Cet imbécile de sir Thomas m'obstine que vous arriverez le dix, Mme Riccoboni, Lett. de Fanny Butler, lett. 86. Cela signifie : me soutient obstinément que…, et est du langage populaire.

HISTORIQUE

XVe s. Et tant estoient obstinés l'un contre l'autre… que nul n'y avoit pu mectre paix, Boucic. I, 33. Et luy eust mieulx valu [à Charles le Téméraire] n'estre jà obstiné en sa demeurée [lorsqu'il remit le siége devant Nancy], Commines, V, 5.

XVIe s.
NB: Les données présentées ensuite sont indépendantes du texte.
-- ==== Sys2Proof/Machine/Blk.lean ====
section
/-! DEFINITION. The block runtime (R221 to R260): the process-image maps, images and their exchange, task releases,
publication, overruns and the end of a scan. -/

namespace Sys2Proof.Machine

/-! ### Simple queries -/

/-- The run-time state of task t. -/
def State.task (s : State) (t : Nat) : TaskRt := tget {} s.blk.tasks t

/-- The state with task t changed by f. -/
def State.modTask (s : State) (t : Nat) (f : TaskRt → TaskRt) : State :=
  { s with blk := { s.blk with tasks := tmod {} s.blk.tasks t f } }

/-- Cores available to tasks (R222). DESIGN CHOICE (log 105): a module whose ROLE is witness or reserved, for which the spec gives no
number, has those of a SKEP. -/
def State.cores (s : State) : Nat := if s.role = 1 then 4 else 6

/-- The image that a pending exchange brings; empty for a removal and where none is pending. -/
def TaskRt.incoming (r : TaskRt) : List Byte :=
  match r.exch with
  | some q => if q.imageId = 0 then [] else r.inactive
  | none => []

/-- Retention words in use, both images of a pending exchange counted (BLK_RET_USED). -/
def State.retUsed (s : State) : Nat :=
  ((List.range 8).map (fun t => retNeed (s.task t).active + retNeed (s.task t).incoming)).foldl (· + ·) 0

/-! ### The maps (R229, R231) -/

/-- Entry x of a map LOAD is invalid: bytes 2 to 7, TYPE or INDEX. -/
def mapEntryBad (limit : Nat → Nat) (w : BitVec 64) : Bool :=
  decide (fld w 63 16 ≠ 0) || decide (srcIndex (mapSrc w) ≥ limit (srcType (mapSrc w)))

/-- Words that an active image, or one loaded for exchange, names. -/
def State.namedWords (s : State) (words : List Byte → List Nat) : List Nat :=
  (List.range 8).flatMap (fun t => words (s.task t).active ++ words (s.task t).inactive)

/-- Words of an image's output list. -/
def outWordsOf (b : List Byte) : List Nat := (outEntries b).map (·.word)

/-- INPUT_MAP_LOAD: table 0x001 of BLK (R229, R231). -/
def doInputMapLoad (p : Pair) (s : State) : Host.Outcome State Fault Refusal :=
  match s.takeLoad p 6 1 with
  | none => .next s
  | some e =>
    let l := withIndex e.first e.words64
    let named := s.namedWords inWordsOf
    if l.any (fun x => mapEntryBad inLimit x.2) then .next (s.finish p.val e.sub 0x02 0)
    else match l.find? (fun x => named.contains x.1 && decide (tget 0 s.blk.inMap x.1 ≠ x.2)) with
      | some x => .next (s.finish p.val e.sub 0x38 (BitVec.ofNat 64 x.1))
      | none =>
        .next ({ s with blk := { s.blk with inMap := tload (fun _ => 0) s.blk.inMap l } }.finish p.val e.sub 0
          (BitVec.ofNat 64 e.count))

/-- The claims of an output-map destination (R231, R305). -/
def mapClaims (dst : Nat) : List Nat :=
  let i := srcIndex dst
  match srcType dst with
  | 1 => [0x1000 + i]
  | 4 => [0xA000 + i]
  | 5 => [0xB000 + i]
  | 6 => [0xC000 + i]
  | 8 => (List.range 8).map (fun b => 0x2000 + 8 * i + b)
  | _ => []

/-- The destination is the FF of an enabled slot that has a source of its own (R175). -/
def State.ffTaken (s : State) (dst : Nat) : Bool :=
  decide (srcType dst = 6) && s.slotEnabled (srcIndex dst) && decide (rFf (s.cmb.rec_ (srcIndex dst)) ≠ 0)

/-- The claims after an output-map LOAD: the replaced entries give theirs up, then the new ones are made. -/
def mapLoadClaims (cl : List Claim) (l : List (Nat × BitVec 64)) : Judged (List Claim) :=
  claimEach (fun cl x => claimAll rankGeneral (ownMap x.1) (mapClaims (mapSrc x.2)) cl) l
    (l.foldl (fun cl x => releaseOwner cl rankGeneral (ownMap x.1)) cl)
Les Romains s'obstinoient à continuer ce siege, Amyot, Anton. 50. La grandeur de son courage faisoit qu'il s'obstinoit invinciblement en toutes choses, Amyot, Alex. 51. Une vigueur masle et obstinée, Montaigne, I, 3. Voyant son fier et obstiné silence, Montaigne, I, 5. Il n'y a damnés que les obstinés, Nuits de Straparole, 1. I, p. 380, dans LACURNE.

ÉTYMOLOGIE

Provenç. et espagn. obstinar ; ital. ostinare ; du latin obstinare, de ob, en face, et d'un radical stanare, qui est aussi dans destinare (voy. DESTINER).

SUPPLÉMENT AU DICTIONNAIRE

OBSTINER. - REM. Ajoutez :
2Obstiner sa persévérance, pour persévérer obstinément, est une phrase de Malherbe : Qu'un amant flatté d'espérance Obstine sa persévérance, Lexique, éd. L. Lalanne.